-- ACTION ITEM --
Only the lines of the data below from the one with "(rule R196). -/" through the one with "nothing else -/" are wanted. Repeat them exactly.

-.-.-

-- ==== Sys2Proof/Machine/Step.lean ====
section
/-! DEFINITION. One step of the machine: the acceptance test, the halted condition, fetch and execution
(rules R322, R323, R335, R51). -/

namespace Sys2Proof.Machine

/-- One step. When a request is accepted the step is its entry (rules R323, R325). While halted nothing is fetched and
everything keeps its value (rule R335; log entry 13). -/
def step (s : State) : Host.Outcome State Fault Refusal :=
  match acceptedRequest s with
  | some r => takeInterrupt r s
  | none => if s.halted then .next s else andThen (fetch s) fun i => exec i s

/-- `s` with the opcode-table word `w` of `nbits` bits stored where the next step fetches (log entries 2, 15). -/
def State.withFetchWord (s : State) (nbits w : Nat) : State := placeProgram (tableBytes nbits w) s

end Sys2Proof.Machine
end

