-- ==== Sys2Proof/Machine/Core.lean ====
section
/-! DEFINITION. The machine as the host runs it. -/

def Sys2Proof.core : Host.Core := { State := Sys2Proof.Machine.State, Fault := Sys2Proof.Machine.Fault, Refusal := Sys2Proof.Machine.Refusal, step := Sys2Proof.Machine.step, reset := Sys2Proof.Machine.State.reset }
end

-.-.-

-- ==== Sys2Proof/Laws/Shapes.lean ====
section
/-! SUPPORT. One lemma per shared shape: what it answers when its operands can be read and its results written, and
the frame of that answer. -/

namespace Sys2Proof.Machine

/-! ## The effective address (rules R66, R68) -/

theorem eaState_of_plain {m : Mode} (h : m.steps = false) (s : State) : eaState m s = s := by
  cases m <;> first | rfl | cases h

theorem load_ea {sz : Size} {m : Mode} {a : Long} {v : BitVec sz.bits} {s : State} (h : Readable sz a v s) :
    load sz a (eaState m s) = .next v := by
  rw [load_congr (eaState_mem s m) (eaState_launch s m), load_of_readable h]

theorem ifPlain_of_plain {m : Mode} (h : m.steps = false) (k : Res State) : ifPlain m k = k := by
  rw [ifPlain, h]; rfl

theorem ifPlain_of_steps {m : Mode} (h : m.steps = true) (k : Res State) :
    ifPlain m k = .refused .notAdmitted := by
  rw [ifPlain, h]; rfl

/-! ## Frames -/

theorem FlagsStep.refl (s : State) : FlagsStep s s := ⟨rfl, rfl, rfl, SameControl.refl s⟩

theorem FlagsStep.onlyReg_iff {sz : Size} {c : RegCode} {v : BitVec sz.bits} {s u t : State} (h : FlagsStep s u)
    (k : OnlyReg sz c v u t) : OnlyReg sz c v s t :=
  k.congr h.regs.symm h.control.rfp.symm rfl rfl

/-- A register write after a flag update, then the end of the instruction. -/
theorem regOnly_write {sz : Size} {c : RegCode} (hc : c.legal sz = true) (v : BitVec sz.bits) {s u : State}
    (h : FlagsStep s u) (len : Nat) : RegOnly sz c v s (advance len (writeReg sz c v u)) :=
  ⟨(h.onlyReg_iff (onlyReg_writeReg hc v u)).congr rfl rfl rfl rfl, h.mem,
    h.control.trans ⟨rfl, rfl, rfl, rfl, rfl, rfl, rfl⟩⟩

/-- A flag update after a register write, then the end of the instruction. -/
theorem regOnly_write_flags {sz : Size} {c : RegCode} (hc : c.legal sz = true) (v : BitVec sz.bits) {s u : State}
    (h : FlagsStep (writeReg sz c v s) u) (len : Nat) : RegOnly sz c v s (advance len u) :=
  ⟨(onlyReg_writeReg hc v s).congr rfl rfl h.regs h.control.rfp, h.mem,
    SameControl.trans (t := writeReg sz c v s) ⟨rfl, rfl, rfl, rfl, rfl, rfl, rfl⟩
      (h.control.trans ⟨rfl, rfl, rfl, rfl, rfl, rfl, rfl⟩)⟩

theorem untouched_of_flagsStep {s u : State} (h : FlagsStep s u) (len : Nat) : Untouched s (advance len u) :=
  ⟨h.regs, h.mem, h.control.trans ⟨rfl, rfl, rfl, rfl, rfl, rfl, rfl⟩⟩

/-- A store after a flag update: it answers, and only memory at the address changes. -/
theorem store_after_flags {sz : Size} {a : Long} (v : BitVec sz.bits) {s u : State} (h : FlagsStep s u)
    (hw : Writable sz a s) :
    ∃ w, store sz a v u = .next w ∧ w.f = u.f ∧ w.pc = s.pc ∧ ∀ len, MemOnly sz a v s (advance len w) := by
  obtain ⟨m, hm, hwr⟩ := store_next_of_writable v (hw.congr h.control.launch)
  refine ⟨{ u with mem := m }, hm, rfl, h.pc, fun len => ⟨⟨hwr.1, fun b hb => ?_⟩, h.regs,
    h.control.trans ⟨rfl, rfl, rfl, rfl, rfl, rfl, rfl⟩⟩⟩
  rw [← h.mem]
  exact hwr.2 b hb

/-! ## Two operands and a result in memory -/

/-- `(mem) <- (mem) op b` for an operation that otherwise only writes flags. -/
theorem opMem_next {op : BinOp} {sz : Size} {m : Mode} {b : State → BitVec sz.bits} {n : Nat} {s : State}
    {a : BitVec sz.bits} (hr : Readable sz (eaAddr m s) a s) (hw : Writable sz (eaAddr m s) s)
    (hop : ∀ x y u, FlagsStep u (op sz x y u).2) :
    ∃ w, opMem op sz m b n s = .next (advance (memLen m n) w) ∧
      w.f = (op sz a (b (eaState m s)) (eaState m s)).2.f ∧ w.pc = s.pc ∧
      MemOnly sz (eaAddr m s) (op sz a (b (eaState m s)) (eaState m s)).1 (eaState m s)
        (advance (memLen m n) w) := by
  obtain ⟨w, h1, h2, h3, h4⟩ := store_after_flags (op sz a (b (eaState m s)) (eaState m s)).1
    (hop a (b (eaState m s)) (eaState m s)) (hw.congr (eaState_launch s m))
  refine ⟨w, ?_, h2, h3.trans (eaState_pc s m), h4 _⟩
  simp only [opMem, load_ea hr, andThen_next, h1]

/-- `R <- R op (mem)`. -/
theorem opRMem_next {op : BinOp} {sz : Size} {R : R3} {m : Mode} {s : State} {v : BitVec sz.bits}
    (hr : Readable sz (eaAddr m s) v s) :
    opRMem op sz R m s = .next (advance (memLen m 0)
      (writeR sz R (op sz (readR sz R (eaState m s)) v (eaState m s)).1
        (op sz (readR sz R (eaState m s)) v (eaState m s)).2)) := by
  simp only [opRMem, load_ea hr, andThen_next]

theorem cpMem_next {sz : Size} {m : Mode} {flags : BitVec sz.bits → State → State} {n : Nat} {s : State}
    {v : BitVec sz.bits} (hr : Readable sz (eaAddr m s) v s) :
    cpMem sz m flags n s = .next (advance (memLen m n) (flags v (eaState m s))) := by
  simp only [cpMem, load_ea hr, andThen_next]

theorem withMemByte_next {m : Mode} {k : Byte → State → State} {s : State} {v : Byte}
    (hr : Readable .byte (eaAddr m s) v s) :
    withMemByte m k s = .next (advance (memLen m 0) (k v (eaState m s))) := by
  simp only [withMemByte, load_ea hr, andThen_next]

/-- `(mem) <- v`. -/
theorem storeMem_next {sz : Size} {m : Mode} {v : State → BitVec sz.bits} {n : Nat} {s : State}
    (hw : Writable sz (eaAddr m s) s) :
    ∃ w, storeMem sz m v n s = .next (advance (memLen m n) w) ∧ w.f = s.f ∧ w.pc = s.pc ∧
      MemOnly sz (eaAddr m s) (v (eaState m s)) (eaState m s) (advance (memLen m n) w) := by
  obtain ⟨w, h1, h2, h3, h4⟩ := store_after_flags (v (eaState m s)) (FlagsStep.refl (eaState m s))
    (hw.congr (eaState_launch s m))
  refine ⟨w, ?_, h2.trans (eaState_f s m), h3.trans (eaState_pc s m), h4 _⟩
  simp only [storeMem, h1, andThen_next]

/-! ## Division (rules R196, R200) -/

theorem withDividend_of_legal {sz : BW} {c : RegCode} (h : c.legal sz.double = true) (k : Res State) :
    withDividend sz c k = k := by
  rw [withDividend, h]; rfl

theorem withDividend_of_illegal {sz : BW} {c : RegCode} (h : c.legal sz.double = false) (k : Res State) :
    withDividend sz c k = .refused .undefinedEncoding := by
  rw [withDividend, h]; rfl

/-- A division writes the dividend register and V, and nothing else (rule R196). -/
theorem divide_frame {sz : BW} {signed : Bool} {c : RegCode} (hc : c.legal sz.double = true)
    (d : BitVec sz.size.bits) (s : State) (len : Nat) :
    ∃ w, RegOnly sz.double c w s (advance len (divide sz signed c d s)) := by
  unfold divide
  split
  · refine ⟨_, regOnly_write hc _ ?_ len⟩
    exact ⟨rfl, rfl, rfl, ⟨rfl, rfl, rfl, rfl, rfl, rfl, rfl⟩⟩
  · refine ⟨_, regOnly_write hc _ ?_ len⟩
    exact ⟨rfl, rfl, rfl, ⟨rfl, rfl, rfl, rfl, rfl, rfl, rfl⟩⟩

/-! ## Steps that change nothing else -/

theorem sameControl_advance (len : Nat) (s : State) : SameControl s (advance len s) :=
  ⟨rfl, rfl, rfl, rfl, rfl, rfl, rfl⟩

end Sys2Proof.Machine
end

-.-.-

-- ANSWER AREA --
/-- A division writes the dividend register and V, and nothing else (rule R196). -/
theorem divide_frame {sz : BW} {signed : Bool} {c : RegCode} (hc : c.legal sz.double = true)
    (d : BitVec sz.size.bits) (s : State) (len : Nat) :
    ∃ w, RegOnly sz.double c w s (advance len (divide sz signed c d s)) := by
  unfold divide
  split
  · refine ⟨_, regOnly_write hc _ ?_ len⟩
    exact ⟨rfl, rfl, rfl, ⟨rfl, rfl, rfl, rfl, rfl, rfl, rfl⟩⟩
  · refine ⟨_, regOnly_write hc _ ?_ len⟩
    exact ⟨rfl, rfl, rfl, ⟨rfl, rfl, rfl, rfl, rfl, rfl, rfl⟩⟩

/-! ## Steps that change nothing else -/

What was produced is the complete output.